Stream: LA   |   Session: In Depth: Arthrodesis
Date/Time: 06-07-2024 (15:00 - 15:30)   |   Location: Auditorium 2
Proximal interphalangeal joint arthrodesis
Meulyzer M*
Equine Clinic De Morette, Asse, Belgium.

Arthrodesis of the proximal interphalangeal joint (PIP) is one of the most commonly performed arthrodeses in horses because it provides a solution to problems in this joint that are not (or no longer) medically treatable and the operated horses retain a reasonable chance of being active again as a sport horse after surgery. As a result, the surgical technique is well described and there is a fair amount of scientific literature available on the outcome after surgery and on the differences in firmness of different constructions and between different types of implants.

The PIP joint in horses is generally considered to be a low-motion and high-load joint. However, kinematic studies have shown that the PIP joint in horses at trot has a range of 14 degrees between full extension and flexion.1 In addition, this joint is part of the complex anatomy of the horse's foot that has to endure extreme forces during athletic performance. We must therefore assume that there is a complex combination of forces acting on the PIP joint with high peaks of compression, flexion and torsion and that permanently fixating this joint will have an impact on the adjacent joints and tendinous structures.

The main indication for an arthrodesis of the PIP joint is osteoarthritis that is unresponsive to medical treatment. This arthritis may be primarily due to the type of activity performed by the horse or secondary to trauma, presence of osteochondral fragments or bone cysts or as a result of an intra-articular wound or infectious arthritis. Additional indications for an arthrodesis are luxation or subluxation and fractures of the first or second phalanx.
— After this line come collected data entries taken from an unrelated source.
/-! ### dropStaged -/

@[simp] theorem dropStaged_pending (s : State) (a : Nat) : (s.dropStaged a).pending = s.pending := rfl
@[simp] theorem dropStaged_regs (s : State) (a : Nat) : (s.dropStaged a).regs = s.regs := rfl
@[simp] theorem dropStaged_wait (s : State) (a : Nat) : (s.dropStaged a).wait = s.wait := rfl
@[simp] theorem dropStaged_busRead (s : State) (a : Nat) : (s.dropStaged a).busRead = s.busRead := rfl
@[simp] theorem dropStaged_busBytes (s : State) (a : Nat) : (s.dropStaged a).busBytes = s.busBytes := rfl
@[simp] theorem dropStaged_free (s : State) (a : Nat) : (s.dropStaged a).free = s.free := rfl
@[simp] theorem dropStaged_time (s : State) (a : Nat) : (s.dropStaged a).time = s.time := rfl
@[simp] theorem dropStaged_flt (s : State) (a : Nat) : (s.dropStaged a).flt = s.flt := rfl
@[simp] theorem dropStaged_contained (s : State) (a : Nat) : (s.dropStaged a).contained = s.contained := rfl
@[simp] theorem dropStaged_msix (s : State) (a : Nat) : (s.dropStaged a).msix = s.msix := rfl
@[simp] theorem dropStaged_latch (s : State) (a : Nat) : (s.dropStaged a).latch = s.latch := rfl
@[simp] theorem dropStaged_deferred (s : State) (a : Nat) : (s.dropStaged a).deferred = s.deferred := rfl
@[simp] theorem dropStaged_v24Rev (s : State) (a : Nat) : (s.dropStaged a).v24Rev = s.v24Rev := rfl
@[simp] theorem dropStaged_rtcNs (s : State) (a : Nat) : (s.dropStaged a).rtcNs = s.rtcNs := rfl
@[simp] theorem dropStaged_ledger (s : State) (a : Nat) : (s.dropStaged a).ledger = s.ledger := rfl
@[simp] theorem dropStaged_pins (s : State) (a : Nat) : (s.dropStaged a).pins = s.pins := rfl
@[simp] theorem dropStaged_gio (s : State) (a : Nat) : (s.dropStaged a).gio = s.gio := rfl
@[simp] theorem dropStaged_tiles (s : State) (a : Nat) : (s.dropStaged a).tiles = s.tiles := rfl
@[simp] theorem dropStaged_sched (s : State) (a : Nat) : (s.dropStaged a).sched = s.sched := rfl
@[simp] theorem dropStaged_ports (s : State) (a : Nat) : (s.dropStaged a).ports = s.ports := rfl
@[simp] theorem dropStaged_engs (s : State) (a : Nat) : (s.dropStaged a).engs = s.engs := rfl
@[simp] theorem dropStaged_dmas (s : State) (a : Nat) : (s.dropStaged a).dmas = s.dmas := rfl
@[simp] theorem dropStaged_mem (s : State) (a : Nat) : (s.dropStaged a).mem = s.mem := rfl
@[simp] theorem dropStaged_fab (s : State) (a : Nat) : (s.dropStaged a).fab = s.fab := rfl
@[simp] theorem dropStaged_rcfg (s : State) (a : Nat) : (s.dropStaged a).rcfg = s.rcfg := rfl
@[simp] theorem dropStaged_pwr (s : State) (a : Nat) : (s.dropStaged a).pwr = s.pwr := rfl
@[simp] theorem dropStaged_host (s : State) (a : Nat) : (s.dropStaged a).host = s.host := rfl
@[simp] theorem dropStaged_load (s : State) (a : Nat) : (s.dropStaged a).load = s.load := rfl
@[simp] theorem dropStaged_clock (s : State) (a : Nat) : (s.dropStaged a).clock = s.clock := rfl
@[simp] theorem dropStaged_sec (s : State) (a : Nat) : (s.dropStaged a).sec = s.sec := rfl
@[simp] theorem dropStaged_straps (s : State) (a : Nat) : (s.dropStaged a).straps = s.straps := rfl

/-! ### resetRange -/

@[simp] theorem resetRange_pending (s : State) (lo hi : Nat) : (s.resetRange lo hi).pending = s.pending := rfl
@[simp] theorem resetRange_busRead (s : State) (lo hi : Nat) : (s.resetRange lo hi).busRead = s.busRead := rfl
@[simp] theorem resetRange_busBytes (s : State) (lo hi : Nat) : (s.resetRange lo hi).busBytes = s.busBytes := rfl
@[simp] theorem resetRange_free (s : State) (lo hi : Nat) : (s.resetRange lo hi).free = s.free := rfl
@[simp] theorem resetRange_time (s : State) (lo hi : Nat) : (s.resetRange lo hi).time = s.time := rfl
@[simp] theorem resetRange_flt (s : State) (lo hi : Nat) : (s.resetRange lo hi).flt = s.flt := rfl
@[simp] theorem resetRange_contained (s : State) (lo hi : Nat) : (s.resetRange lo hi).contained = s.contained := rfl
@[simp] theorem resetRange_msix (s : State) (lo hi : Nat) : (s.resetRange lo hi).msix = s.msix := rfl
@[simp] theorem resetRange_latch (s : State) (lo hi : Nat) : (s.resetRange lo hi).latch = s.latch := rfl
@[simp] theorem resetRange_deferred (s : State) (lo hi : Nat) : (s.resetRange lo hi).deferred = s.deferred := rfl
@[simp] theorem resetRange_v24Rev (s : State) (lo hi : Nat) : (s.resetRange lo hi).v24Rev = s.v24Rev := rfl
@[simp] theorem resetRange_rtcNs (s : State) (lo hi : Nat) : (s.resetRange lo hi).rtcNs = s.rtcNs := rfl
@[simp] theorem resetRange_ledger (s : State) (lo hi : Nat) : (s.resetRange lo hi).ledger = s.ledger := rfl
@[simp] theorem resetRange_pins (s : State) (lo hi : Nat) : (s.resetRange lo hi).pins = s.pins := rfl
@[simp] theorem resetRange_gio (s : State) (lo hi : Nat) : (s.resetRange lo hi).gio = s.gio := rfl
@[simp] theorem resetRange_tiles (s : State) (lo hi : Nat) : (s.resetRange lo hi).tiles = s.tiles := rfl
@[simp] theorem resetRange_sched (s : State) (lo hi : Nat) : (s.resetRange lo hi).sched = s.sched := rfl
@[simp] theorem resetRange_ports (s : State) (lo hi : Nat) : (s.resetRange lo hi).ports = s.ports := rfl
@[simp] theorem resetRange_engs (s : State) (lo hi : Nat) : (s.resetRange lo hi).engs = s.engs := rfl
@[simp] theorem resetRange_dmas (s : State) (lo hi : Nat) : (s.resetRange lo hi).dmas = s.dmas := rfl
@[simp] theorem resetRange_mem (s : State) (lo hi : Nat) : (s.resetRange lo hi).mem = s.mem := rfl
@[simp] theorem resetRange_fab (s : State) (lo hi : Nat) : (s.resetRange lo hi).fab = s.fab := rfl
@[simp] theorem resetRange_rcfg (s : State) (lo hi : Nat) : (s.resetRange lo hi).rcfg = s.rcfg := rfl
@[simp] theorem resetRange_pwr (s : State) (lo hi : Nat) : (s.resetRange lo hi).pwr = s.pwr := rfl
@[simp] theorem resetRange_host (s : State) (lo hi : Nat) : (s.resetRange lo hi).host = s.host := rfl
@[simp] theorem resetRange_load (s : State) (lo hi : Nat) : (s.resetRange lo hi).load = s.load := rfl
@[simp] theorem resetRange_clock (s : State) (lo hi : Nat) : (s.resetRange lo hi).clock = s.clock := rfl
@[simp] theorem resetRange_sec (s : State) (lo hi : Nat) : (s.resetRange lo hi).sec = s.sec := rfl
@[simp] theorem resetRange_straps (s : State) (lo hi : Nat) : (s.resetRange lo hi).straps = s.straps := rfl
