-- ==== Sys2Proof/Laws/Notice.lean ====
section
/-! SUPPORT. What events, interrupt sources and page notices change, and that they change nothing else. -/

namespace Sys2Proof.Machine

theorem noted_refl (s : State) : s.noted s := ⟨fun _ _ => rfl, rfl⟩

theorem noted_trans {s t u : State} (h : s.noted t) (k : t.noted u) : s.noted u := by
  refine ⟨fun a ha => (k.1 a ha).trans (h.1 a ha), ?_⟩
  rw [k.2, h.2]

theorem noted_setWord (s : State) (a : Nat) (w : Word) (h : noticeWord a) : s.noted (s.setWord a w) := by
  refine ⟨fun b hb => ?_, rfl⟩
  rw [word_setWord, if_neg]
  rintro rfl
  exact hb h

theorem noted_put (s : State) (f : Field) (v : Nat) (h : noticeWord f.addr) : s.noted (s.put f v) :=
  noted_setWord _ _ _ h

theorem noted_ite {s a b : State} (c : Prop) [Decidable c] (ha : s.noted a) (hb : s.noted b) : s.noted (if c then a else b) := by
  split <;> assumption

theorem noted_msixQueue (s : State) (v : Nat) : s.noted (s.msixQueue v) := by
  unfold State.msixQueue
  split
  · exact ⟨fun _ _ => rfl, rfl⟩
  · split <;> exact ⟨fun _ _ => rfl, rfl⟩

theorem noted_srcNote (s : State) (i : Nat) (h : i < 768) : s.noted (s.srcNote i) := by
  have h1 : s.noted (s.bump (R.IRQ_ROUTE_COUNT i)) :=
    noted_put _ _ _ (by simp only [R.IRQ_ROUTE_COUNT, noticeWord, irqPage, evfPage, evlPage]; omega)
  unfold State.srcNote
  dsimp only
  have h2 := noted_ite (s := s) ((s.bump (R.IRQ_ROUTE_COUNT i)).bit (R.IRQ_ROUTE_MSIX_EN i) = true)
    (noted_trans h1 (noted_msixQueue _ ((s.bump (R.IRQ_ROUTE_COUNT i)).get (R.IRQ_ROUTE_VECTOR i)))) h1
  apply noted_ite
  · exact noted_trans h2 ⟨fun _ _ => rfl, rfl⟩
  · exact h2

theorem evcRunning_lt (s : State) (n : Nat) (h : n ∈ s.evcRunning) : n < 256 := by
  unfold State.evcRunning at h
  simp only [List.mem_filterMap] at h
  obtain ⟨e, -, he⟩ := h
  split at he
  · next hc => simp only [Option.some.injEq] at he; omega
  · cases he

theorem noted_foldl {β : Type} (f : State → β → State) (l : List β) (s : State) (h : ∀ t : State, ∀ x ∈ l, t.noted (f t x)) :
    s.noted (l.foldl f s) := by
  induction l generalizing s with
  | nil => exact noted_refl s
  | cons x l ih => exact noted_trans (h s x (List.mem_cons_self ..)) (ih _ fun t y hy => h t y (List.mem_cons_of_mem _ hy))

theorem noted_evcAdd (f : Nat) (s : State) (n k : Nat) (h : n < 256) : s.noted (State.evcAdd f s n k) := by
  have hp : ∀ (t : State) (n v : Nat), n < 256 → t.noted (t.setEvcVal n v) := fun t n v h => noted_trans
    (noted_put _ _ _ (by simp only [R.EVC_VAL_LO, noticeWord, irqPage, evfPage, evlPage]; omega))
    (noted_put _ _ _ (by simp only [R.EVC_VAL_HI, noticeWord, irqPage, evfPage, evlPage]; omega))
  have ho : ∀ (t : State) (n : Nat), n < 256 → t.noted (t.putB (R.EVC_TRG_OVF n) true) := fun t n h =>
    noted_put _ _ _ (by simp only [R.EVC_TRG_OVF, noticeWord, irqPage, evfPage, evlPage]; omega)
  induction f generalizing s n k with
  | zero =>
    unfold State.evcAdd
    dsimp only
    refine noted_ite _ (hp s n _ h) (noted_ite _ (noted_trans (hp s n _ h) (ho _ n h)) ?_)
    exact noted_trans (noted_trans (hp s n _ h) (ho _ n h)) (noted_srcNote _ _ (by omega))
  | succ f ih =>
    unfold State.evcAdd
    dsimp only
    refine noted_ite _ (hp s n _ h) (noted_ite _ (noted_trans (hp s n _ h) (ho _ n h)) ?_)
    have hn := noted_trans (noted_trans (hp s n (s.evcVal n + k) h) (ho _ n h)) (noted_srcNote _ (280 + n / 32) (by omega))
    refine noted_ite _ (noted_trans hn (noted_foldl _ _ _ fun t m hm => ?_)) hn
    exact noted_ite _ (ih t m 1 (evcRunning_lt _ m hm)) (noted_refl t)

theorem noted_events (s : State) (p : Page) (ev k : Nat) (g : EvTag) : s.noted (s.events p ev k g) := by
  unfold State.events
  split
  · refine noted_foldl _ _ _ fun t n hn => ?_
    apply noted_ite
    · exact noted_evcAdd 8 t n k (evcRunning_lt s n hn)
    · exact noted_refl t
  · exact noted_refl s

theorem noted_event (s : State) (p : Page) (ev : Nat) (g : EvTag) : s.noted (s.event p ev g) := noted_events s p ev 1 g

theorem noted_eventInst (s : State) (p : Page) (inst ev : Nat) (g : EvTag) : s.noted (s.eventInst p inst ev g) := by
  unfold State.eventInst
  split
  · refine noted_foldl _ _ _ fun t n hn => ?_
    apply noted_ite
    · exact noted_evcAdd 8 t n 1 (evcRunning_lt s n hn)
    · exact noted_refl t
  · exact noted_refl s

theorem noted_srcFire (s : State) (i : Nat) (h : i < 768) : s.noted (s.srcFire i) := by
  unfold State.srcFire
  exact noted_ite _ (noted_trans (noted_srcNote s i h) (noted_event _ _ _ _)) (noted_srcNote s i h)

theorem noted_msixSend (s : State) (v : Nat) : s.noted (s.msixSend v) := by
  unfold State.msixSend
  exact noted_ite _ (noted_trans (noted_msixQueue s v) (noted_event _ _ _ _)) (noted_msixQueue s v)

/-- Firing a source after a change adds only notices to the change. -/
theorem noted_withSrc (s : State) (i : Nat) (f : State → State) (h : i < 768) : (f s).noted (s.withSrc i f) := by
  unfold State.withSrc
  exact noted_ite _ (noted_srcFire _ i h) (noted_refl _)

theorem noted_withSrcs (s : State) (l : List Nat) (f : State → State) (h : ∀ i ∈ l, i < 768) : (f s).noted (s.withSrcs l f) := by
  unfold State.withSrcs
  exact noted_foldl _ _ _ fun t i hi => by
    split
    · exact noted_srcFire t i (h i hi)
    · exact noted_refl t

theorem pageSrc_lt (p : Page) : pageSrc p < 768 := by
  cases p <;> simp only [pageSrc] <;> omega

/-- Pending bits are set in one word; the rest are notices. -/
theorem noted_pend (s : State) (p : Page) (m : Nat) :
    (s.setWord (pageBase p + 0x18) (s.word (pageBase p + 0x18) ||| BitVec.ofNat 32 m)).noted (s.pend p m) :=
  noted_withSrc s _ _ (pageSrc_lt p)

theorem noted_done (s : State) (p : Page) :
    (s.setWord (pageBase p + 0x18) (s.word (pageBase p + 0x18) ||| BitVec.ofNat 32 irqDone)).noted (s.done p) := noted_pend s p _

theorem noted_get {s t : State} (h : s.noted t) (f : Field) (hf : ¬ noticeWord f.addr) : t.get f = s.get f := by
  unfold State.get
  rw [h.1 _ hf]

theorem noted_bit {s t : State} (h : s.noted t) (f : Field) (hf : ¬ noticeWord f.addr) : t.bit f = s.bit f := by
  unfold State.bit
  rw [noted_get h f hf]

theorem noted_pending {s t : State} (h : s.noted t) : t.pending = s.pending := by rw [h.2]
theorem noted_stg {s t : State} (h : s.noted t) : t.stg = s.stg := by rw [h.2]
theorem noted_wait {s t : State} (h : s.noted t) : t.wait = s.wait := by rw [h.2]
theorem noted_busRead {s t : State} (h : s.noted t) : t.busRead = s.busRead := by rw [h.2]
theorem noted_busBytes {s t : State} (h : s.noted t) : t.busBytes = s.busBytes := by rw [h.2]
theorem noted_free {s t : State} (h : s.noted t) : t.free = s.free := by rw [h.2]
theorem noted_time {s t : State} (h : s.noted t) : t.time = s.time := by rw [h.2]
theorem noted_flt {s t : State} (h : s.noted t) : t.flt = s.flt := by rw [h.2]
theorem noted_contained {s t : State} (h : s.noted t) : t.contained = s.contained := by rw [h.2]
theorem noted_latch {s t : State} (h : s.noted t) : t.latch = s.latch := by rw [h.2]
theorem noted_deferred {s t : State} (h : s.noted t) : t.deferred = s.deferred := by rw [h.2]
theorem noted_v24Rev {s t : State} (h : s.noted t) : t.v24Rev = s.v24Rev := by rw [h.2]
theorem noted_rtcNs {s t : State} (h : s.noted t) : t.rtcNs = s.rtcNs := by rw [h.2]
theorem noted_pins {s t : State} (h : s.noted t) : t.pins = s.pins := by rw [h.2]
theorem noted_gio {s t : State} (h : s.noted t) : t.gio = s.gio := by rw [h.2]
theorem noted_tiles {s t : State} (h : s.noted t) : t.tiles = s.tiles := by rw [h.2]
theorem noted_sched {s t : State} (h : s.noted t) : t.sched = s.sched := by rw [h.2]
theorem noted_ports {s t : State} (h : s.noted t) : t.ports = s.ports := by rw [h.2]
theorem noted_engs {s t : State} (h : s.noted t) : t.engs = s.engs := by rw [h.2]
theorem noted_dmas {s t : State} (h : s.noted t) : t.dmas = s.dmas := by rw [h.2]
theorem noted_mem {s t : State} (h : s.noted t) : t.mem = s.mem := by rw [h.2]
theorem noted_fab {s t : State} (h : s.noted t) : t.fab = s.fab := by rw [h.2]
theorem noted_rcfg {s t : State} (h : s.noted t) : t.rcfg = s.rcfg := by rw [h.2]
theorem noted_pwr {s t : State} (h : s.noted t) : t.pwr = s.pwr := by rw [h.2]
theorem noted_host {s t : State} (h : s.noted t) : t.host = s.host := by rw [h.2]
theorem noted_load {s t : State} (h : s.noted t) : t.load = s.load := by rw [h.2]
theorem noted_clock {s t : State} (h : s.noted t) : t.clock = s.clock := by rw [h.2]
theorem noted_sec {s t : State} (h : s.noted t) : t.sec = s.sec := by rw [h.2]
theorem noted_pin {s t : State} (h : s.noted t) (q z : Nat) : t.pin q z = s.pin q z := by rw [h.2]; rfl
theorem noted_tile {s t : State} (h : s.noted t) (q : Nat) : t.tile q = s.tile q := by rw [h.2]; rfl
theorem noted_port {s t : State} (h : s.noted t) (q : Nat) : t.port q = s.port q := by rw [h.2]; rfl
theorem noted_stream {s t : State} (h : s.noted t) (q : Nat) : t.stream q = s.stream q := by rw [h.2]; rfl
theorem noted_ring {s t : State} (h : s.noted t) (q : Nat) : t.ring q = s.ring q := by rw [h.2]; rfl
theorem noted_eng {s t : State} (h : s.noted t) (q : Nat) : t.eng q = s.eng q := by rw [h.2]; rfl
theorem noted_cnt {s t : State} (h : s.noted t) (q : Nat) : t.cnt q = s.cnt q := by rw [h.2]; rfl
theorem noted_dma {s t : State} (h : s.noted t) (q z : Nat) : t.dma q z = s.dma q z := by rw [h.2]; rfl
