theorem witness_SelfCalibrationCommands_1 :
    (∃ (s : State), s.awake = false) ∧
    (∃ (s : State) (t : Fin 32) (w : Writer) (ch : Fin 16), s.awake = true ∧ s.matchesOwner w
      (s.get (R.PAGE_OWNER (calPage t))) = true ∧ s.calBusy t = false ∧
      (8 ≤ ch.val ∧ ch.val < 10 ∨ ch.val < 8 ∧ (∀ f ∈ [0, 7, 8, 9, 10, 12, 14], s.func t ch ≠ f))) ∧
    (∃ (s : State) (t : Fin 32) (w : Writer), s.awake = true ∧ s.matchesOwner w (s.get (R.PAGE_OWNER (calPage t))) =
      true ∧ s.calBusy t = true) ∧
    (∃ (s : State) (t : Fin 32) (w : Writer) (ch : Fin 16), s.awake = true ∧ s.matchesOwner w
      (s.get (R.PAGE_OWNER (calPage t))) = true ∧
      (s.calBusy t = true ∨ 10 ≤ ch.val ∨ ch.val < 8 ∧ (∃ f ∈ [0, 7, 8, 9, 10, 12, 14], s.func t ch = f))) ∧
    (∃ (s : State) (t : Fin 32) (w : Writer), s.awake = true ∧ s.matchesOwner w (s.get (R.PAGE_OWNER (calPage t))) =
      false) ∧
    (∃ (s : State) (t : Fin 32), (s.tile t).work = none) ∧
    (∃ (s : State) (t : Fin 32) (r : SelfCal) (k : _), (s.tile t).work = some k ∧ r.aborted = true) ∧
    (∃ (s : State) (t : Fin 32) (r : SelfCal) (scope : _) (c : _), (s.tile t).work = some (.request scope c) ∧
      r.aborted = false ∧ scope ≠ 4 ∧ r.ref = true) ∧
    (∃ (s : State) (t : Fin 32) (r : SelfCal) (scope : _) (c : _), (s.tile t).work = some (.request scope c) ∧
      r.aborted = false ∧ scope ≠ 4 ∧ r.ref = false ∧ s.bit (R.TILE_REF_STAT_REF_ERR t) = false ∧ s.bit
      (R.TILE_REF_STAT_ZERO_ERR t) = false ∧ r.limit = true) ∧
    (∃ (s : State) (t : Fin 32) (r : SelfCal) (scope : _) (c : _), (s.tile t).work = some (.request scope c) ∧
      r.aborted = false ∧ scope ≠ 4 ∧ r.ref = false ∧ r.limit = false ∧ r.ledgerBad = false ∧ s.bit
      (R.TILE_REF_STAT_REF_ERR t) = false ∧ s.bit (R.TILE_REF_STAT_ZERO_ERR t) = false) ∧
    (∃ (s : State) (t : Fin 32) (r : SelfCal) (c : _), (s.tile t).work = some (.request 4 c) ∧ r.aborted = false ∧
      r.ref = false ∧ s.bit (R.TILE_REF_STAT_REF_ERR t) = false ∧ s.bit (R.TILE_REF_STAT_ZERO_ERR t) = false ∧
      r.limit = false ∧ r.coreBad = 0) ∧
    (∃ (s : State) (t : Fin 32) (r : SelfCal) (c : _), (s.tile t).work = some (.request 4 c) ∧ r.aborted = false ∧
      r.ref = false ∧ s.bit (R.TILE_REF_STAT_REF_ERR t) = false ∧ s.bit (R.TILE_REF_STAT_ZERO_ERR t) = false ∧
      r.limit = false ∧ s.get (R.TILE_DAC_ROUTE_SPARE_CORE t) < 3 ∧ r.coreBad.getLsbD
      (s.get (R.TILE_DAC_ROUTE_SPARE_CORE t)) = true) :=
  ⟨(let s : State := State.reset;
     ⟨s, by decide +kernel⟩),
    (let t : Fin 32 := 0;
     let w : Writer := .secure;
     let ch : Fin 16 := 8;
     let s : State := State.reset;
     let s : State := { s with pwr := { s.pwr with phase := 3 } };
     ⟨s, t, w, ch, by decide +kernel, by decide +kernel, by decide +kernel, .inl (by decide)⟩),
    (let t : Fin 32 := 0;
     let w : Writer := .secure;
     let s : State := State.reset;
     let s : State := { s with pwr := { s.pwr with phase := 3 } };
     let s : State := s.put (R.CAL_SYS_STAT_STATE t) 1;
     ⟨s, t, w, by decide +kernel⟩),
    (let t : Fin 32 := 0;
     let w : Writer := .secure;
     let ch : Fin 16 := 10;
     let s : State := State.reset;
     let s : State := { s with pwr := { s.pwr with phase := 3 } };
     ⟨s, t, w, ch, by decide +kernel, by decide +kernel, .inr (.inl (by decide))⟩),
    (let t : Fin 32 := 0;
     let w : Writer := .unit 0;
     let s : State := State.reset;
     let s : State := { s with pwr := { s.pwr with phase := 3 } };
     ⟨s, t, w, by decide +kernel⟩),
    (let t : Fin 32 := 0;
     let s : State := (State.reset).modTile t fun x => { x with work := none };
     ⟨s, t, by decide +kernel⟩),
    (let t : Fin 32 := 0;
     let r : SelfCal := { ref := false, limit := false, coreBad := 0, aborted := true };
     let k := .powerUp;
     let s : State := (State.reset).modTile t fun x => { x with work := some k };
     ⟨s, t, r, k, by decide +kernel⟩),
    (let t : Fin 32 := 0;
     let r : SelfCal := { ref := true, limit := false, coreBad := 0, aborted := false };
     let scope := 0;
     let c := 0;
     let s : State := (State.reset).modTile t fun x => { x with work := some (.request scope c) };
     ⟨s, t, r, scope, c, by decide +kernel⟩),
    (let t : Fin 32 := 0;
     let r : SelfCal := { ref := false, limit := true, coreBad := 0, aborted := false };
     let scope := (3 : Nat);
     let c := (9 : Nat);
     let s : State := (State.reset).modTile t fun x => { x with work := some (.request scope c) };
     ⟨s, t, r, scope, c, by decide +kernel⟩),
    (let t : Fin 32 := 0;
     let r : SelfCal := { ref := false, limit := false, coreBad := 7, aborted := false };
     let scope := (2 : Nat);
     let c := (9 : Nat);
     let s : State := (State.reset).modTile t fun x => { x with work := some (.request scope c) };
     ⟨s, t, r, scope, c, by decide +kernel⟩),
    (let t : Fin 32 := 0;
     let r : SelfCal := { ref := false, limit := false, coreBad := 0, aborted := false };
     let c := (0 : Nat);
     let s : State := (State.reset).modTile t fun x => { x with work := some (.request 4 c) };
     ⟨s, t, r, c, by decide +kernel⟩),
    (let t : Fin 32 := 0;
     let r : SelfCal := { ref := false, limit := false, coreBad := 4, aborted := false };
     let c := (0 : Nat);
     let s : State := (State.reset).modTile t fun x => { x with work := some (.request 4 c) };
     ⟨s, t, r, c, by decide +kernel⟩)⟩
In the majority of cases, an open technique with section of the collateral ligaments and removal of the articular cartilage followed by stable fixation is preferred over other techniques. The author uses routinely a 3-hole 4.5 mm locking plate (PIP-LCP) in combination with two or more transarticular screws. The PIP-LCP was designed specifically for PIP joint arthrodesis. The two proximal screw holes are combi-holes that allow both the use of cortical screws in dynamic compression and locking screws. The distal screw hole is is a stacked combi-hole that can be filled with a locking screw or a cortical screw but not in compression. The increased distance between the middle and distal screw hole allows the most solid part of the plate to be placed over the PIP joint. A locking screw can then be placed in the distal hole just below the subchondral bone plate of the second phalanx. Finally, the distal tapered end of the plate is eliminated, reducing the chance that the plate will interfere with the distal interphalangeal (DIP) joint.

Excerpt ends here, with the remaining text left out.